> [EXERCISE GOAL]:
Repeat precisely the span of lines below that opens with the line containing "-- ==== Sys2Proof/Laws/Bank.lean" and closes with the line containing "Vector α n) (i j", both included.

> [DATA UNDER STUDY]:
=== Section Start ===

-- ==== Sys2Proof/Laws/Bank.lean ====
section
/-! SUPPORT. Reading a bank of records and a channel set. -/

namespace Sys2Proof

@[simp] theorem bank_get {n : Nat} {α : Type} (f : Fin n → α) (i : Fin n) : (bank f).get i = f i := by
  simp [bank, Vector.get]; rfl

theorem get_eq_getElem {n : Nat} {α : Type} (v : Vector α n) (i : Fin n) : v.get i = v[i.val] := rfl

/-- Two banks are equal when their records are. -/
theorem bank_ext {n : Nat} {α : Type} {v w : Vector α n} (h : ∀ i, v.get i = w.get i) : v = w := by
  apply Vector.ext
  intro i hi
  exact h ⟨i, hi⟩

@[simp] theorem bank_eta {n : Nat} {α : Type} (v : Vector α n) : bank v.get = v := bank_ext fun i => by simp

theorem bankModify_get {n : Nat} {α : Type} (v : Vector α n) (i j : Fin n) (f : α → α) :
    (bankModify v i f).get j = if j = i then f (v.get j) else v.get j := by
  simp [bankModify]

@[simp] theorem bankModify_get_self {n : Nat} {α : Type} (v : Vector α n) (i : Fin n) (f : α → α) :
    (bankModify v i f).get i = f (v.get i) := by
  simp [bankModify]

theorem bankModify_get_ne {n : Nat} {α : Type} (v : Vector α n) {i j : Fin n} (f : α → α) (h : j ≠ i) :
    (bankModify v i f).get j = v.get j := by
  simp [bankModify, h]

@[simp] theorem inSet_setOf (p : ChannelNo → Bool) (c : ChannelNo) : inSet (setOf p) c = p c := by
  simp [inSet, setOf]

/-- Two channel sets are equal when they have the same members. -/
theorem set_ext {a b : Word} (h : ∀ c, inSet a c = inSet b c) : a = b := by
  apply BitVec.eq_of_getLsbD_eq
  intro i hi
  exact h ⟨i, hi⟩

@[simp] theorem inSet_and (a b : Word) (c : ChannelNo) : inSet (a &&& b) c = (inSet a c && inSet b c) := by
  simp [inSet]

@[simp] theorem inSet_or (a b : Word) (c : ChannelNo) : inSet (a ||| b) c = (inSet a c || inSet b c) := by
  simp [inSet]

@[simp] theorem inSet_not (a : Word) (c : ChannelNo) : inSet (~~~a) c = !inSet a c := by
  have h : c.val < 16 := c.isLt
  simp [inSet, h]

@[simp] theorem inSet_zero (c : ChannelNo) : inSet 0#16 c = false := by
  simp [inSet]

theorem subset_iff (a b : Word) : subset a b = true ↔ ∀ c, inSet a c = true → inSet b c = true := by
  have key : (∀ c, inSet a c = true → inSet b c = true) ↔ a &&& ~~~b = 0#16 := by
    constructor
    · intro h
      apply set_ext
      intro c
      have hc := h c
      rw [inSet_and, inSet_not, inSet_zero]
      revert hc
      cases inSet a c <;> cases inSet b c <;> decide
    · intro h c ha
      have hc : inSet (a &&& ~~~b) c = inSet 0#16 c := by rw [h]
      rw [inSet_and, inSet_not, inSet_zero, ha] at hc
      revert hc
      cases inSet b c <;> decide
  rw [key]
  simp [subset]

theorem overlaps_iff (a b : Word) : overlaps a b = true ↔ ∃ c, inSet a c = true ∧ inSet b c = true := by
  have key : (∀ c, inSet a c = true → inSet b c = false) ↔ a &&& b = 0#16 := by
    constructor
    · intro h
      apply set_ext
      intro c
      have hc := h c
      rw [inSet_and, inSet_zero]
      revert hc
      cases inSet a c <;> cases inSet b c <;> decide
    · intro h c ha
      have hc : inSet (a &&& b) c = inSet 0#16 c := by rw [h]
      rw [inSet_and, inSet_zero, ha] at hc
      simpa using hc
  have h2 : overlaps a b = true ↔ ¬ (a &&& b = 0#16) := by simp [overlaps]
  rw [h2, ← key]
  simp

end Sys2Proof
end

=== Section End ===
=== Section Start ===

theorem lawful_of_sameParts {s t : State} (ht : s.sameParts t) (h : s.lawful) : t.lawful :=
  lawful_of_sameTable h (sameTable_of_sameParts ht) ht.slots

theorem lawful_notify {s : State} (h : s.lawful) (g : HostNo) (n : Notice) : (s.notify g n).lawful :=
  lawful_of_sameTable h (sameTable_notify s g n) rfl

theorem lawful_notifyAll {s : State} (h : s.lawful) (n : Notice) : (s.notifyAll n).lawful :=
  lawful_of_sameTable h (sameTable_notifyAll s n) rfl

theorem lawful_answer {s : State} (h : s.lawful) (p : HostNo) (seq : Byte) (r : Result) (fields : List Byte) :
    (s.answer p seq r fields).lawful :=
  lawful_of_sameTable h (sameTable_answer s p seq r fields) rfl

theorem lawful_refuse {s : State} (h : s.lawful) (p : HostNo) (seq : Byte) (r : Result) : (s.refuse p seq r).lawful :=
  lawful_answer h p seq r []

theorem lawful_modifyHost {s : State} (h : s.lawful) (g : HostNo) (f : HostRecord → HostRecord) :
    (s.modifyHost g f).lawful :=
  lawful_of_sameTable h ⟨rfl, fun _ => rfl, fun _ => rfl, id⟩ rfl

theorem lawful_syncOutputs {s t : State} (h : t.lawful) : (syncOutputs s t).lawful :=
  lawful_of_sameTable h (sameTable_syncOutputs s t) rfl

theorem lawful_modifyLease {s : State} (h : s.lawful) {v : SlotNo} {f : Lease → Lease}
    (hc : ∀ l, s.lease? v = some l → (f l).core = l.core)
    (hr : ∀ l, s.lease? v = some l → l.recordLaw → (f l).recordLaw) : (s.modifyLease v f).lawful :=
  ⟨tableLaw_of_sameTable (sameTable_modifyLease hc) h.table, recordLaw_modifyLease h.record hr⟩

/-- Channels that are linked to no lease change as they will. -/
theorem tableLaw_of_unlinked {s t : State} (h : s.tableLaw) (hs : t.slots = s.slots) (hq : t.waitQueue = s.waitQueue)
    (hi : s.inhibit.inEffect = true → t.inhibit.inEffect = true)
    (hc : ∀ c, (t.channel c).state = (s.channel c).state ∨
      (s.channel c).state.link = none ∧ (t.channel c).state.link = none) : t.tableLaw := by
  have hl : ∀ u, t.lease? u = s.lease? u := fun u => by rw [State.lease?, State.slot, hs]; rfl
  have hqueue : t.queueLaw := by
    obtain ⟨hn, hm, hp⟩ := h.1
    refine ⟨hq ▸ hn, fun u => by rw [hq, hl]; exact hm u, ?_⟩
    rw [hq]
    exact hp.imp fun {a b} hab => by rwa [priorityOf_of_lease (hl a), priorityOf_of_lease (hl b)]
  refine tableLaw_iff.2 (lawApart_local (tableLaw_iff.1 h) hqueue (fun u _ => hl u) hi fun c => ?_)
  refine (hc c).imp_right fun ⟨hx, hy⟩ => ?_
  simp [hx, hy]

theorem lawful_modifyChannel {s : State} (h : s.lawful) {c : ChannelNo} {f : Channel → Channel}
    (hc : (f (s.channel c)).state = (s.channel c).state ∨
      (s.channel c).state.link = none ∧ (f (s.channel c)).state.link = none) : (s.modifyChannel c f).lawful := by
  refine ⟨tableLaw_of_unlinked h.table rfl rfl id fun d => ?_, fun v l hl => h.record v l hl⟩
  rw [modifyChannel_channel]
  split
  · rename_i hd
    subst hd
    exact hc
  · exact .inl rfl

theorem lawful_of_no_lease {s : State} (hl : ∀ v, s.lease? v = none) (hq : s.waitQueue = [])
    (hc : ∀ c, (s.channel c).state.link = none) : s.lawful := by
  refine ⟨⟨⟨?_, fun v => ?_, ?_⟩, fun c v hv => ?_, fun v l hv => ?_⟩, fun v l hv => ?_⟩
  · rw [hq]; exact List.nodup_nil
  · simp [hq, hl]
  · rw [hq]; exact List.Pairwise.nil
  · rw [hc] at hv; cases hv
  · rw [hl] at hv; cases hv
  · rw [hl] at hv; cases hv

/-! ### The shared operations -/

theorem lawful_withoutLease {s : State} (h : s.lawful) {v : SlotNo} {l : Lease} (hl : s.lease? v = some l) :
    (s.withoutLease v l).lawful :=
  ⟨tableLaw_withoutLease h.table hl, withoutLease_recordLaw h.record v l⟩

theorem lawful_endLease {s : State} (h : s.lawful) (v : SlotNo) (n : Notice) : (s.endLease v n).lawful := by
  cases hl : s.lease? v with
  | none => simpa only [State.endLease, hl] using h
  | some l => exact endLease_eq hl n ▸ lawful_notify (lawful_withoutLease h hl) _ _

=== Section End ===
=== Section Start ===

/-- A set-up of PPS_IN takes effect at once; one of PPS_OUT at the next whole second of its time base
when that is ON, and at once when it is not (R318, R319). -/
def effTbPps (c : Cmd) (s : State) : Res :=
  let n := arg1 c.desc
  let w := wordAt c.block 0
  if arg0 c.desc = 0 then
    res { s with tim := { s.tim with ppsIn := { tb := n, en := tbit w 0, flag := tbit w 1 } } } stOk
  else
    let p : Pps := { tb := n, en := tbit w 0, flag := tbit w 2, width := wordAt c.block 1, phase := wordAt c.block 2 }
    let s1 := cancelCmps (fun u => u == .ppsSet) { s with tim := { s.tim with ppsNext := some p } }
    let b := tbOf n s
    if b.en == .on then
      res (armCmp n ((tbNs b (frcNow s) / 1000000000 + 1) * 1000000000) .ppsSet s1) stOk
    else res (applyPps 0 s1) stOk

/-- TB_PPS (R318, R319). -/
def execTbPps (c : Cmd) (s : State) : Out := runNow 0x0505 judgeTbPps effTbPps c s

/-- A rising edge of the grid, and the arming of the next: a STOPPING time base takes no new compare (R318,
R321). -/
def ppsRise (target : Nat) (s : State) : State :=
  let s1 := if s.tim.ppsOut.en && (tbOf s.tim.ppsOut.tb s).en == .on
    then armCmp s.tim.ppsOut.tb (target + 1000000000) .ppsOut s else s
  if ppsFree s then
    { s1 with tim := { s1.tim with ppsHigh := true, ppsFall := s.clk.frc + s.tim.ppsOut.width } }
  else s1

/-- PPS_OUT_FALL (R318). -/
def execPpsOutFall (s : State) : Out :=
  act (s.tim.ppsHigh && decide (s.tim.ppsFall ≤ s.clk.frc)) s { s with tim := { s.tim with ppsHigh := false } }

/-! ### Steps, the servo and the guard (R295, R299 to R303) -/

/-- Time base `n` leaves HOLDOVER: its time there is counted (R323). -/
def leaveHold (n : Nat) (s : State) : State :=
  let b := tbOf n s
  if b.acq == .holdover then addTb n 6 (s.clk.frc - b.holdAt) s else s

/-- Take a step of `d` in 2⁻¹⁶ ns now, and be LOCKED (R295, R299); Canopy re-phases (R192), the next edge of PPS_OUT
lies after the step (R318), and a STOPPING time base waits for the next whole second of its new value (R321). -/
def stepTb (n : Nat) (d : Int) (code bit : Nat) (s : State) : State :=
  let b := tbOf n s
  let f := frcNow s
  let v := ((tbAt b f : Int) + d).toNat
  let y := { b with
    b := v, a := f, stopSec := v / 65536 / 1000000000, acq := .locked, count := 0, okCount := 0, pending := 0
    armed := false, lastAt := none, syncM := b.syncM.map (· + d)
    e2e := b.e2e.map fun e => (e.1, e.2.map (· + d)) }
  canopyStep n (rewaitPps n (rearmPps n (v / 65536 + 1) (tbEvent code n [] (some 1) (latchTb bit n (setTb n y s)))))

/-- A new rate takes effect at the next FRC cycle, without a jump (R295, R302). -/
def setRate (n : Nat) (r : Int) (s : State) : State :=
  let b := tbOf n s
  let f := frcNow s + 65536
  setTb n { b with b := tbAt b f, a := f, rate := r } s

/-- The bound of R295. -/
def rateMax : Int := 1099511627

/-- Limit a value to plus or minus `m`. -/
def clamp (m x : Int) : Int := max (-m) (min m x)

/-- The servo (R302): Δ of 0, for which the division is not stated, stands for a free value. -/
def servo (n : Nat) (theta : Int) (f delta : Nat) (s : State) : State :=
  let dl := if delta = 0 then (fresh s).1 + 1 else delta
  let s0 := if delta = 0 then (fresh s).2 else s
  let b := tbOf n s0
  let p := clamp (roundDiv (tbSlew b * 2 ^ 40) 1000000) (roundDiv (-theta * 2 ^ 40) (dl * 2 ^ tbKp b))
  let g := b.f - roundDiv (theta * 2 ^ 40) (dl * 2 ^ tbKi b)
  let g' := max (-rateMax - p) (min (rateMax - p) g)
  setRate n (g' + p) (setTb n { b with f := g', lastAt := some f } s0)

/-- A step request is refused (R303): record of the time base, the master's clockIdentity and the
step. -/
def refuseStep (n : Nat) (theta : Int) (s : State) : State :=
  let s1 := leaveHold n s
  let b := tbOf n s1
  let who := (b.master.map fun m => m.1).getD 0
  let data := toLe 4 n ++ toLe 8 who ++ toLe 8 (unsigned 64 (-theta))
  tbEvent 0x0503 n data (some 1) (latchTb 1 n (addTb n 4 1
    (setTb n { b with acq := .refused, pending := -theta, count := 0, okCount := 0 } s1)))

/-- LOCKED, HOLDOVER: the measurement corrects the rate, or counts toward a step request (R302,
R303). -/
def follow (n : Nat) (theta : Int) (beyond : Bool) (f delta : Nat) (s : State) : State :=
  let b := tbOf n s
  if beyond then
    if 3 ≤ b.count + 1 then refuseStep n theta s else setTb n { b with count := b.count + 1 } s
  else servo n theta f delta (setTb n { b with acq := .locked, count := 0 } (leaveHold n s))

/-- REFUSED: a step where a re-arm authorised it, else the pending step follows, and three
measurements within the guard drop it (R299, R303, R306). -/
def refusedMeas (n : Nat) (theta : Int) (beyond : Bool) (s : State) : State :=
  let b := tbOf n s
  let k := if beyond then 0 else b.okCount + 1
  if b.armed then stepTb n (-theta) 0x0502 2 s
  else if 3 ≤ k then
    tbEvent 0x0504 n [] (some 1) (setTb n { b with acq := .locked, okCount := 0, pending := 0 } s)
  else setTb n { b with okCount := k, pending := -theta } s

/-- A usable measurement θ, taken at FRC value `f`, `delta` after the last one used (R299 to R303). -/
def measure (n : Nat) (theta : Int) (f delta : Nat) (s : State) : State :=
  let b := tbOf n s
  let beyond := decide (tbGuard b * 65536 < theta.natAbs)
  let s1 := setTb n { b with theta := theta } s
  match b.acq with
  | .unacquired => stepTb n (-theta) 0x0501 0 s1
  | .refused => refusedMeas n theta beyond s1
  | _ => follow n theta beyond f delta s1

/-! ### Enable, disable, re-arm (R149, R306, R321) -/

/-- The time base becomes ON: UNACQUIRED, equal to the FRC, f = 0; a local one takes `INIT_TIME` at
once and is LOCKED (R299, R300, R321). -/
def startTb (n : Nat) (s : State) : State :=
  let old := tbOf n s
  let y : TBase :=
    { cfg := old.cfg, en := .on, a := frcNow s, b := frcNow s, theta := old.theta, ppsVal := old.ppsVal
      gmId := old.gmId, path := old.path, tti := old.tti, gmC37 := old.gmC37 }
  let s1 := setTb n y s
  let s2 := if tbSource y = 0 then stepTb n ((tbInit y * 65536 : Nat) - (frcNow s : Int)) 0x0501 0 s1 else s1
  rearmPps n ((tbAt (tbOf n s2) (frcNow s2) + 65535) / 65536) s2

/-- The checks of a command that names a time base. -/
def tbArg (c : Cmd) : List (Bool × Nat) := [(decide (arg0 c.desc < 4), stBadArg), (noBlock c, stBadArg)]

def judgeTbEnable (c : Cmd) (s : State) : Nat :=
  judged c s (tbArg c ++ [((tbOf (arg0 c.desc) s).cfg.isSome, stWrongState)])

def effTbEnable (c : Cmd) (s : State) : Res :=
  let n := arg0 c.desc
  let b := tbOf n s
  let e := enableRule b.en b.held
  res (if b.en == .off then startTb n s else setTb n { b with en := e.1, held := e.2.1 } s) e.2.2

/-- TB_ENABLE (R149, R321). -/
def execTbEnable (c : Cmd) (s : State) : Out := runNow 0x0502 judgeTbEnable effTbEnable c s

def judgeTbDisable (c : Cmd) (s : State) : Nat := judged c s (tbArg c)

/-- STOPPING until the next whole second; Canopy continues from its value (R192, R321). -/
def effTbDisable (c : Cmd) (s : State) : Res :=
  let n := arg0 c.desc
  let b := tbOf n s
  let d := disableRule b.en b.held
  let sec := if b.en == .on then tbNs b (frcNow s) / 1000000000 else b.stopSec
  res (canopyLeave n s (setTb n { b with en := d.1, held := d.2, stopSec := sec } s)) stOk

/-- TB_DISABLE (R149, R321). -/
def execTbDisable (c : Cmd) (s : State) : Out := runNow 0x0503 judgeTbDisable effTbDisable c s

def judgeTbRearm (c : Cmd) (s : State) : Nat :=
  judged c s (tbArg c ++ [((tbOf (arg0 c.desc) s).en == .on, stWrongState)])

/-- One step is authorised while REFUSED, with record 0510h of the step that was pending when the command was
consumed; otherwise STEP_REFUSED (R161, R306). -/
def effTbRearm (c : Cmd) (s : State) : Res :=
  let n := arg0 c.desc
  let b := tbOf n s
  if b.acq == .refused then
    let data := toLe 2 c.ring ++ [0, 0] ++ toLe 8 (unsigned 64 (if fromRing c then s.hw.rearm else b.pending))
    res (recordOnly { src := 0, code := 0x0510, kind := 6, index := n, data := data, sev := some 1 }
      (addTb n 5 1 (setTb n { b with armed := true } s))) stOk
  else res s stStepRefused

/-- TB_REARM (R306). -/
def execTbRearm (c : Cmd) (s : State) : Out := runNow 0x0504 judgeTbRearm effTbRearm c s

=== Section End ===

> [ANSWER FOR THE TASK]:
-- ==== Sys2Proof/Laws/Bank.lean ====
section
/-! SUPPORT. Reading a bank of records and a channel set. -/

namespace Sys2Proof

@[simp] theorem bank_get {n : Nat} {α : Type} (f : Fin n → α) (i : Fin n) : (bank f).get i = f i := by
  simp [bank, Vector.get]; rfl

theorem get_eq_getElem {n : Nat} {α : Type} (v : Vector α n) (i : Fin n) : v.get i = v[i.val] := rfl

/-- Two banks are equal when their records are. -/
theorem bank_ext {n : Nat} {α : Type} {v w : Vector α n} (h : ∀ i, v.get i = w.get i) : v = w := by
  apply Vector.ext
  intro i hi
  exact h ⟨i, hi⟩

@[simp] theorem bank_eta {n : Nat} {α : Type} (v : Vector α n) : bank v.get = v := bank_ext fun i => by simp

theorem bankModify_get {n : Nat} {α : Type} (v : Vector α n) (i j : Fin n) (f : α → α) :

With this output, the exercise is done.